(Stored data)
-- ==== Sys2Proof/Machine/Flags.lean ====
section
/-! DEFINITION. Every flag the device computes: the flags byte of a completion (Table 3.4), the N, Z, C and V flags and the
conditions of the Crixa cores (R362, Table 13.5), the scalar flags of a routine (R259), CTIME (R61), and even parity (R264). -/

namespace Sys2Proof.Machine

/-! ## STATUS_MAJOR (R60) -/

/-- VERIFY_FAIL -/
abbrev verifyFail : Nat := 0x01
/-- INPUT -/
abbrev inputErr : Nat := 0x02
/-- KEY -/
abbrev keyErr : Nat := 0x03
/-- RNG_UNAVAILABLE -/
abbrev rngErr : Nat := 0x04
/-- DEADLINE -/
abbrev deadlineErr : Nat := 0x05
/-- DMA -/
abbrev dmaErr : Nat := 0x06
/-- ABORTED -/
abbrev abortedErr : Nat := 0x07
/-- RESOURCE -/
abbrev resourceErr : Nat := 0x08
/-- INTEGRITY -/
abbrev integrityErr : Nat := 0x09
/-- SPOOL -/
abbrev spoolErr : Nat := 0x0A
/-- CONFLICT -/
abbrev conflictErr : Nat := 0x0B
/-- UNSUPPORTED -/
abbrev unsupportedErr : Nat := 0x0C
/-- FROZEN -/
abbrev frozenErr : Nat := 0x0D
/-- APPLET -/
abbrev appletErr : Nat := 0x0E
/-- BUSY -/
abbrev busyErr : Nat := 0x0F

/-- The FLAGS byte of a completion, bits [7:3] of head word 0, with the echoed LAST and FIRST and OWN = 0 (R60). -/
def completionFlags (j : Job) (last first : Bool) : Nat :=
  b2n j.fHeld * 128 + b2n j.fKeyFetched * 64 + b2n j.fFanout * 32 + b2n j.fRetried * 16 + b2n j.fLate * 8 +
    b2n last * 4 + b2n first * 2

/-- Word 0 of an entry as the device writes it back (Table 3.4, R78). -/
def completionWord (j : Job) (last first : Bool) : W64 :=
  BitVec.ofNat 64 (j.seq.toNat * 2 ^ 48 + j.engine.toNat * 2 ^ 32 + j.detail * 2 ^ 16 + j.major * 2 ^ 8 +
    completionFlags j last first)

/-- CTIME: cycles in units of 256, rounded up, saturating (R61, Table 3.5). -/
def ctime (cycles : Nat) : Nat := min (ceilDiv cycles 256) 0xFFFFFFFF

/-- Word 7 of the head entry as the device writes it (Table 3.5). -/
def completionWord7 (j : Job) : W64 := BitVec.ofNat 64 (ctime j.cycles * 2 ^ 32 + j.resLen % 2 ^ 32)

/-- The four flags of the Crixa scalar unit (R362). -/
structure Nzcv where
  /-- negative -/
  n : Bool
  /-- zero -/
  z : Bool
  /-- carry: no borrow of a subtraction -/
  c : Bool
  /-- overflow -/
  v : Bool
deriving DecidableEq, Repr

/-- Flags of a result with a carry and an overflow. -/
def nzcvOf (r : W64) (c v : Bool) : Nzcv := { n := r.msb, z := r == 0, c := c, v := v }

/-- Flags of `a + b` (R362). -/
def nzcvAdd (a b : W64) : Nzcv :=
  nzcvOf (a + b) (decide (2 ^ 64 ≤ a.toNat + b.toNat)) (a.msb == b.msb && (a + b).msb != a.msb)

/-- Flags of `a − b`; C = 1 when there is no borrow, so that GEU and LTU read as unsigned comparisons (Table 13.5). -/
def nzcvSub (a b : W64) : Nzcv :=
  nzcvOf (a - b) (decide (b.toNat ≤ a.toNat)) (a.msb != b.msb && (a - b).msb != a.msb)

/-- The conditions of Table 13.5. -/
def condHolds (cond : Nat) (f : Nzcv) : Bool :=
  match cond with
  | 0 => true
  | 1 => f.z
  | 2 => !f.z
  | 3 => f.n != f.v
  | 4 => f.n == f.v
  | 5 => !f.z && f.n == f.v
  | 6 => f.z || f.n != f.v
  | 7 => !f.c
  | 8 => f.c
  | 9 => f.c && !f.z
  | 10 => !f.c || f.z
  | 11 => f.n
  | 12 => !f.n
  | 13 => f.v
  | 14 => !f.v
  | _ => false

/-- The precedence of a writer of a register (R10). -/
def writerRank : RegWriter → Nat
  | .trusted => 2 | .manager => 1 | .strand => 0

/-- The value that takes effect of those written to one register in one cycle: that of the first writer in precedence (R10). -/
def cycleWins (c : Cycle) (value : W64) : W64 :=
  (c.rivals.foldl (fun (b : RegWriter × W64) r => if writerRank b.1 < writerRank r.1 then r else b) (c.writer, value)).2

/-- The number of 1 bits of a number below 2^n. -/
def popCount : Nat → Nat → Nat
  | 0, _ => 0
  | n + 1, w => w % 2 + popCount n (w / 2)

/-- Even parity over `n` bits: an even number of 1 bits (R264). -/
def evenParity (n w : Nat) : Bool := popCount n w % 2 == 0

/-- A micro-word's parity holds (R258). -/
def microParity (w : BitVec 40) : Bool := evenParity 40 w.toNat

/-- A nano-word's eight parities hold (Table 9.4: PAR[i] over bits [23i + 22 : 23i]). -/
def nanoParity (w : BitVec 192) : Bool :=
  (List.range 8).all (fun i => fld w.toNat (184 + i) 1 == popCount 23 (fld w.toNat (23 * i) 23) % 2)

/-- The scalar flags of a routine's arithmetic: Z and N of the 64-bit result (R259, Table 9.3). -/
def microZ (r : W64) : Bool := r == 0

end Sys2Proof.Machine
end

Goal of the exercise: Every line that contains the string "cycles" should be copied from the entries.

Answer section:
/-- CTIME: cycles in units of 256, rounded up, saturating (R61, Table 3.5). -/
def ctime (cycles : Nat) : Nat := min (ceilDiv cycles 256) 0xFFFFFFFF
def completionWord7 (j : Job) : W64 := BitVec.ofNat 64 (ctime j.cycles * 2 ^ 32 + j.resLen % 2 ^ 32)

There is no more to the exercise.